### ACTIVITY
Go through the data below and work out how many lines contain "bytesLeft"; the answer is the number alone.

### EXTRACTED MATERIAL
/-- A byte that is not the last is stored and leaves one byte less to wait for (R94, R108). -/
theorem AwaitsBytes.eventAfter_mrDataAck {out : List OutItem} {k : Nat} {s : State} (h : AwaitsBytes out (k + 1) s) :
    AwaitsBytes (out ++ [.cmd .transmitAck]) k (eventAfter .evMrDataAck s) ∧
      (eventAfter .evMrDataAck s).rxIndex = s.rxIndex + 1 := by
  have hleft := h.bytesLeft
  have hindex : (received s).rxIndex = s.rxIndex + 1 := received_rxIndex_of_room (by omega)
  have hlen : (received s).rxLen = s.rxLen := (received_rxCursor s).1
  have htrace : (received s).trace = out ++ [.cmd .transmitAck] := (received_trace s).trans h.trace_of_more
  have hawaits := awaitsBytes_driven (s := received s) (k := k) (by omega) (by rw [hlen, received_params]; exact h.fits)
  exact ⟨htrace ▸ hawaits, hindex⟩

theorem AwaitsBytes.step_mrDataAck {out : List OutItem} {k : Nat} {s : State} {d : Byte} {ts : List Turn}
    (h : AwaitsBytes out (k + 1) s) (hp : s.params.Valid)
    (hT : s.turns = .event (s.params.status.code .mrDataAck) d :: ts) :
    ∃ t, step s = .next t ∧ AwaitsBytes (out ++ [.cmd .transmitAck]) k t ∧ t.rxIndex = s.rxIndex + 1 ∧
      t.turns = ts := by
  have hu : AwaitsBytes out (k + 1) ((s.beginTurn ts).deliver d) := ⟨h.bytesLeft, h.fits, h.answer⟩
  obtain ⟨hawaits, hindex⟩ := hu.eventAfter_mrDataAck
  exact ⟨_, step_of_event hp hT (rxCursorInside_of_le hu.fits), hawaits, hindex, eventAfter_turns _ _⟩

/-- The bytes of a read in progress, delivered one by one, are acknowledged up to the last (R95). -/
theorem AwaitsBytes.run {out : List OutItem} {k : Nat} {s : State} {d : Byte} (h : AwaitsBytes out k s)
    (hp : s.params.Valid) (hT : s.turns = List.replicate k (.event (s.params.status.code .mrDataAck) d)) :
    ∃ t, Host.Core.run core k s = .next t ∧ t.rxIndex = s.rxIndex + k ∧
      t.trace = out ++ List.replicate k (.cmd .transmitAck) ++ [.cmd .transmitNack] := by
  induction k generalizing s out with
  | zero => exact ⟨s, rfl, rfl, by rw [h.trace_of_last, List.replicate_zero, List.append_nil]⟩
  | succ k ih =>
    obtain ⟨u, hstep, hu, hindex, hturns⟩ := h.step_mrDataAck hp hT
    have hparams : u.params = s.params := step_params hstep
    obtain ⟨t, hrun, htindex, htrace⟩ := ih hu (hparams ▸ hp) (hparams ▸ hturns)
    refine ⟨t, (run_succ_of_step (M := core) hstep k).trans hrun, by omega, ?_⟩
    rw [htrace, List.replicate_succ, List.append_assoc out]
    rfl

end Sys2Proof.Machine

namespace Sys2Proof.BufferRules

open Sys2Proof.Machine Sys2Proof.Safety

/-- Settles O54: the acknowledged address leaves a read that waits for `n` bytes and its last, and its run answers ACK
`n` times before NACK. -/
theorem receiveTieBreak : Obligations.ReceiveTieBreak := by
  intro s n d hp hindex hlen hfits hT
  obtain ⟨u, hstep, hu, huindex, huturns⟩ := step_mrSlaAck_awaitsBytes (k := n) hp (by omega) (by omega) hT
  have hparams : u.params = s.params := step_params hstep
  obtain ⟨t, hrun, htindex, htrace⟩ := hu.run (hparams ▸ hp) (hparams ▸ huturns)
  exact ⟨t, (run_succ_of_step (M := core) hstep n).trans hrun, by omega, htrace⟩

/-- Settles O25: with the cursor inside `rxBuf` both events complete, and each leaves its own rule's term on the state
with the byte received. -/
theorem masterReceiveStoresAndAnswers : Obligations.MasterReceiveStoresAndAnswers :=
  fun _ hin => ⟨exec_event_next (i := .evMrDataAck) rfl hin, exec_event_next (i := .evMrDataNack) rfl hin⟩

/-- Settles O27: a match rewinds, so its cursor needs no condition, an acknowledged byte needs the cursor inside `txBuf`,
and a byte not acknowledged reads none. -/
theorem slaveTransmitterSendsStagedBytes : Obligations.SlaveTransmitterSendsStagedBytes :=
  fun _ => ⟨exec_event_next (i := .evStSlaAck) rfl trivial, fun hin => exec_event_next (i := .evStDataAck) rfl hin,
    exec_event_next (i := .evStDataNack) rfl trivial⟩

end Sys2Proof.BufferRules
end

section
/-!
PROOFS. The statements on the Bus State Machine's master side and on the handler as a whole (42_bsm_master): the result
of each transmit rule and of the failures (R101 to R107, R110), and that every event completes and reads neither `state`
nor `mode` (R100).
-/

### ANSWER TO THE EXERCISE
2